* [Exercise prompt]: Among the records below, find the lines with the word "before" and copy them.

* [Data for review]:
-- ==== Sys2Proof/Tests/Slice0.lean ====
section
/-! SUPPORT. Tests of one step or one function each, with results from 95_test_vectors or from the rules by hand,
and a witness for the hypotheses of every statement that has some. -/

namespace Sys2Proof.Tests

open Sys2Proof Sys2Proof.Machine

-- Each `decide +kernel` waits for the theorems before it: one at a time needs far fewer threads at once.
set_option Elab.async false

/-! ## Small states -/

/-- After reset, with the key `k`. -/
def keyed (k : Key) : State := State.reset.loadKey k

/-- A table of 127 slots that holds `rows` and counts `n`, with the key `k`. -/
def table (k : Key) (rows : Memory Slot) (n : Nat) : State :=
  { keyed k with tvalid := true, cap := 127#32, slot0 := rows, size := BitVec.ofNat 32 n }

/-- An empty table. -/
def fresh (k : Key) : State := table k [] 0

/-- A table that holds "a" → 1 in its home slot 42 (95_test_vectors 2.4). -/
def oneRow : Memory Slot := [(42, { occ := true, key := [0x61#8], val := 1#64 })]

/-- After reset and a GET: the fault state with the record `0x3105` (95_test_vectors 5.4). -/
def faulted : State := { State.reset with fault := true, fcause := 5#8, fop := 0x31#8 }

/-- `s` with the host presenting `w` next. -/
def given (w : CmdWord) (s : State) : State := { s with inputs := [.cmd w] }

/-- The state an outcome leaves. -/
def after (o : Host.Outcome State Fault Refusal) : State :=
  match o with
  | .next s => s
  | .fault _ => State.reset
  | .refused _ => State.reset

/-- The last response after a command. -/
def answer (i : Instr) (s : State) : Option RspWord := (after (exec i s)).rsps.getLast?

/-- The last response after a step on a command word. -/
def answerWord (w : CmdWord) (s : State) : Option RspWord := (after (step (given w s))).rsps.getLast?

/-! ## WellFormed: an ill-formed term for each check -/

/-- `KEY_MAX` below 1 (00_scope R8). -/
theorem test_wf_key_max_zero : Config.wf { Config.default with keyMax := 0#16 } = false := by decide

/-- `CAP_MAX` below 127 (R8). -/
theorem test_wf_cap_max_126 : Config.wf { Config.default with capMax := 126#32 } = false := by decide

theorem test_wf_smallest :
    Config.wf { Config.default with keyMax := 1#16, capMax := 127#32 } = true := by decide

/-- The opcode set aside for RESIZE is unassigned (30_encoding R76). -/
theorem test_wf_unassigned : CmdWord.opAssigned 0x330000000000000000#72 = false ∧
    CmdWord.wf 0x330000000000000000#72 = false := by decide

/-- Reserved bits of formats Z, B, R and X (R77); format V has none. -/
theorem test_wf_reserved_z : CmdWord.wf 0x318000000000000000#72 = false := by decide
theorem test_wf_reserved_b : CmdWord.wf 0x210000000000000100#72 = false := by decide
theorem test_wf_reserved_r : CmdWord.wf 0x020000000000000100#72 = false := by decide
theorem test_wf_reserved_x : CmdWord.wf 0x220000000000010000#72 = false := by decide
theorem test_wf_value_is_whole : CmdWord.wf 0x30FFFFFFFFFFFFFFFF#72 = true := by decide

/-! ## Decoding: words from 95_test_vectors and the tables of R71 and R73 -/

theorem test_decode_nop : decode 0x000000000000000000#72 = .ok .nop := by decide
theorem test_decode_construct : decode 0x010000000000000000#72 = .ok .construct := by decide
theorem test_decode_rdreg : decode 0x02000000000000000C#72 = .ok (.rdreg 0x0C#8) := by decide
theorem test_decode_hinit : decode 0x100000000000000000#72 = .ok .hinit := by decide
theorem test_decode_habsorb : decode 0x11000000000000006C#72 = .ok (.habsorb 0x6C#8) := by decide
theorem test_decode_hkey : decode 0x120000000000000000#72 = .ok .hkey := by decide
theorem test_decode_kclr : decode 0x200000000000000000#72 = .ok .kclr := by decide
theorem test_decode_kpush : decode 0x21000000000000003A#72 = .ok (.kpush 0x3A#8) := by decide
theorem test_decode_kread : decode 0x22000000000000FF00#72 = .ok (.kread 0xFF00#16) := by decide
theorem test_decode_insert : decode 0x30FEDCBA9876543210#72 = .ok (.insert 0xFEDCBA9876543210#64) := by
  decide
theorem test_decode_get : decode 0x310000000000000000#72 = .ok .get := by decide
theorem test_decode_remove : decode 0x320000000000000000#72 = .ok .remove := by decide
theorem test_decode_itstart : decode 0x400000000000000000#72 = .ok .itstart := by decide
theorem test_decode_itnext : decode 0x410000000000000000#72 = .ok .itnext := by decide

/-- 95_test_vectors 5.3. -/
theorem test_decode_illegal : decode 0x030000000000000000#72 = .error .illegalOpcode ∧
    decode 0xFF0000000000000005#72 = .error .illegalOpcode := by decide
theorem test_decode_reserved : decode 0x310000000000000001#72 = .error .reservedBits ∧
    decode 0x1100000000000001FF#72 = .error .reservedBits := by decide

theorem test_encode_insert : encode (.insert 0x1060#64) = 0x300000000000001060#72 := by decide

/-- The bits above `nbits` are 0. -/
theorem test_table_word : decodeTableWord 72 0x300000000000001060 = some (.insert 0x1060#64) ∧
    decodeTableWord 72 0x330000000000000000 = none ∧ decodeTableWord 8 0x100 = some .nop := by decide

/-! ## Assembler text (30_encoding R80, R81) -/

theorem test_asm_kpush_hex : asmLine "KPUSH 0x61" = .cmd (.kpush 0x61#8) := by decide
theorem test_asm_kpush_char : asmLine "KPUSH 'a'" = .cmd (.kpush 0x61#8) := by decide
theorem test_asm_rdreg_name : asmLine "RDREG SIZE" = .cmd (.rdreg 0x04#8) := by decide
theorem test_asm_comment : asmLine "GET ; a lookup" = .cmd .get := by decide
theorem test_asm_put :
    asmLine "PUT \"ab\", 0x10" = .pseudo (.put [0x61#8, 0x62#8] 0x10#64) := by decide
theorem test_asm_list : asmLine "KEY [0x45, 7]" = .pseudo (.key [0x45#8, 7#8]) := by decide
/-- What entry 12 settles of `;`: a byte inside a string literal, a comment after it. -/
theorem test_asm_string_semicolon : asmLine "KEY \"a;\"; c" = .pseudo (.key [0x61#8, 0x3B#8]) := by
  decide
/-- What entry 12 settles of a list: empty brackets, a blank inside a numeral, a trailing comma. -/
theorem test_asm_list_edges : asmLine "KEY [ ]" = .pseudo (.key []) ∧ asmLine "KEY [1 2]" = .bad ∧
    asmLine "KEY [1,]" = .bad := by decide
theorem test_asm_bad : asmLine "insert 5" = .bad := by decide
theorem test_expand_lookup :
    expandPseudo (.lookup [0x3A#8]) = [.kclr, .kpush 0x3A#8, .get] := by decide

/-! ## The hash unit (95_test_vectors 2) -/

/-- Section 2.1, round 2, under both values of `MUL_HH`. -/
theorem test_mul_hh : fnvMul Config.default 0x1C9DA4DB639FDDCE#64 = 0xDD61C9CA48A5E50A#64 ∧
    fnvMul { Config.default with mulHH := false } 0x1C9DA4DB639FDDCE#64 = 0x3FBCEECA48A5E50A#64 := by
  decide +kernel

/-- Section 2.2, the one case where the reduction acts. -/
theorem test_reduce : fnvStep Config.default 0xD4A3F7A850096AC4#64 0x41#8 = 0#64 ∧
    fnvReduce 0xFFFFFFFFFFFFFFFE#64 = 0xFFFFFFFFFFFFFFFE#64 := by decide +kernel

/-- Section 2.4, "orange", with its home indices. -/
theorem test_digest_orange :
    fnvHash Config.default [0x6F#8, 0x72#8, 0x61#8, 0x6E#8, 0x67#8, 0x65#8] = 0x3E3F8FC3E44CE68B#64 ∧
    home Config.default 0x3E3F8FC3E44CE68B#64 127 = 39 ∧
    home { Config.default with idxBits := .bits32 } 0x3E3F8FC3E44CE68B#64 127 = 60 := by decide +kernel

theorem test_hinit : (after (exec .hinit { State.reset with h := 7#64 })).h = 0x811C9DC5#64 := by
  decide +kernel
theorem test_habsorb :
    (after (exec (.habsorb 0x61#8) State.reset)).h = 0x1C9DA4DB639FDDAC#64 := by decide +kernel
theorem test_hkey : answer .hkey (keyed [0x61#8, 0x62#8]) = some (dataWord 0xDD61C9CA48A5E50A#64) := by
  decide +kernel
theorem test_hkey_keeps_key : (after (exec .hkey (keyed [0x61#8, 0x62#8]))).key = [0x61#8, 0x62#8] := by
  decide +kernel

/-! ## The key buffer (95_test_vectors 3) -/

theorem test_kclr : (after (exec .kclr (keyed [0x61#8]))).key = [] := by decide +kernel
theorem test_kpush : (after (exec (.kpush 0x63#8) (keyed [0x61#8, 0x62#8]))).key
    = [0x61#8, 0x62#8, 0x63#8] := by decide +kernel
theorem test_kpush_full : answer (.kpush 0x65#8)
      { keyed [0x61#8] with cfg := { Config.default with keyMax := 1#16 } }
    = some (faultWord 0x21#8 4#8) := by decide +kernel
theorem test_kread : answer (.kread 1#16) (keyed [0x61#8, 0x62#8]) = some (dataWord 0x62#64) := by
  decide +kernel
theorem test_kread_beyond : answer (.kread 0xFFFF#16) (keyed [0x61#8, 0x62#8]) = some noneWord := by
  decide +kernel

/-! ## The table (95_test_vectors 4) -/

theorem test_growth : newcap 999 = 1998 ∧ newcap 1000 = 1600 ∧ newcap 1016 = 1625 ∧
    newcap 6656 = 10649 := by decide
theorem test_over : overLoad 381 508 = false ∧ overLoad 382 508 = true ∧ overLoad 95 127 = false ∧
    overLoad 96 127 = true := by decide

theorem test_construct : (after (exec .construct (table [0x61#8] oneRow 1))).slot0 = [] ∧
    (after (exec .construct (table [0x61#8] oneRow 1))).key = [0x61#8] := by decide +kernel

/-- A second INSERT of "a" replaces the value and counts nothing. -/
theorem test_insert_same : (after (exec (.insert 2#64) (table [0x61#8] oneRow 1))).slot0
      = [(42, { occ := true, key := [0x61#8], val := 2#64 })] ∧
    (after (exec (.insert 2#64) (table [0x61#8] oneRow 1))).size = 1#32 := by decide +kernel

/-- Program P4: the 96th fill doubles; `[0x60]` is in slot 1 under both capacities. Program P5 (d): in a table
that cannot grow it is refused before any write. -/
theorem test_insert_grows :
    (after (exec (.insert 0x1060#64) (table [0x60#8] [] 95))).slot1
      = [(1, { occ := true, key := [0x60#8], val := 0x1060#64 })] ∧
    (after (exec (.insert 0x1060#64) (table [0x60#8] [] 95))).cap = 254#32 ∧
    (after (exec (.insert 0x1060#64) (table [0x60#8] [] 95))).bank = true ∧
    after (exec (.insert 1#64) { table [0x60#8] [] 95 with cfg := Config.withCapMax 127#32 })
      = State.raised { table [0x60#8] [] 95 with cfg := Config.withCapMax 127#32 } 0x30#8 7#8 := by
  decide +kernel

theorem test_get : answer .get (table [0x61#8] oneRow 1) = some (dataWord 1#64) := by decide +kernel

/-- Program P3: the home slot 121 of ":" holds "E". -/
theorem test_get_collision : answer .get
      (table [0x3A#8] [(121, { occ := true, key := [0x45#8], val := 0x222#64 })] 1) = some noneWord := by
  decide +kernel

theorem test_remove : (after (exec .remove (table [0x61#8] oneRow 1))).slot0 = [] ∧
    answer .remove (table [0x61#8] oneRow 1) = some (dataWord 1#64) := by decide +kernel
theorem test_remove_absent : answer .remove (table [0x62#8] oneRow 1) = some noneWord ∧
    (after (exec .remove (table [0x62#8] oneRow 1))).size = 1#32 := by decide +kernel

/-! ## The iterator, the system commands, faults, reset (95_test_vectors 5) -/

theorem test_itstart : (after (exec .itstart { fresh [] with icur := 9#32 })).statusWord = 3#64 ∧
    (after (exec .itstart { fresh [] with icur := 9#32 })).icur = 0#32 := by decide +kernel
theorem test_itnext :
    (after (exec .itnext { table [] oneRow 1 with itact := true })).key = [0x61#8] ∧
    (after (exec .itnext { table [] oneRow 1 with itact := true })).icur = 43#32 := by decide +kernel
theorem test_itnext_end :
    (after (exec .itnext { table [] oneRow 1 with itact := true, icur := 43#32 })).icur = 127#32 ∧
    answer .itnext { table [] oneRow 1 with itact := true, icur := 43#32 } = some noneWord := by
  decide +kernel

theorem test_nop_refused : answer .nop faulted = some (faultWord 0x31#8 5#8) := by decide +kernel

* [Answer area]:
-- Each `decide +kernel` waits for the theorems before it: one at a time needs far fewer threads at once.
that cannot grow it is refused before any write. -/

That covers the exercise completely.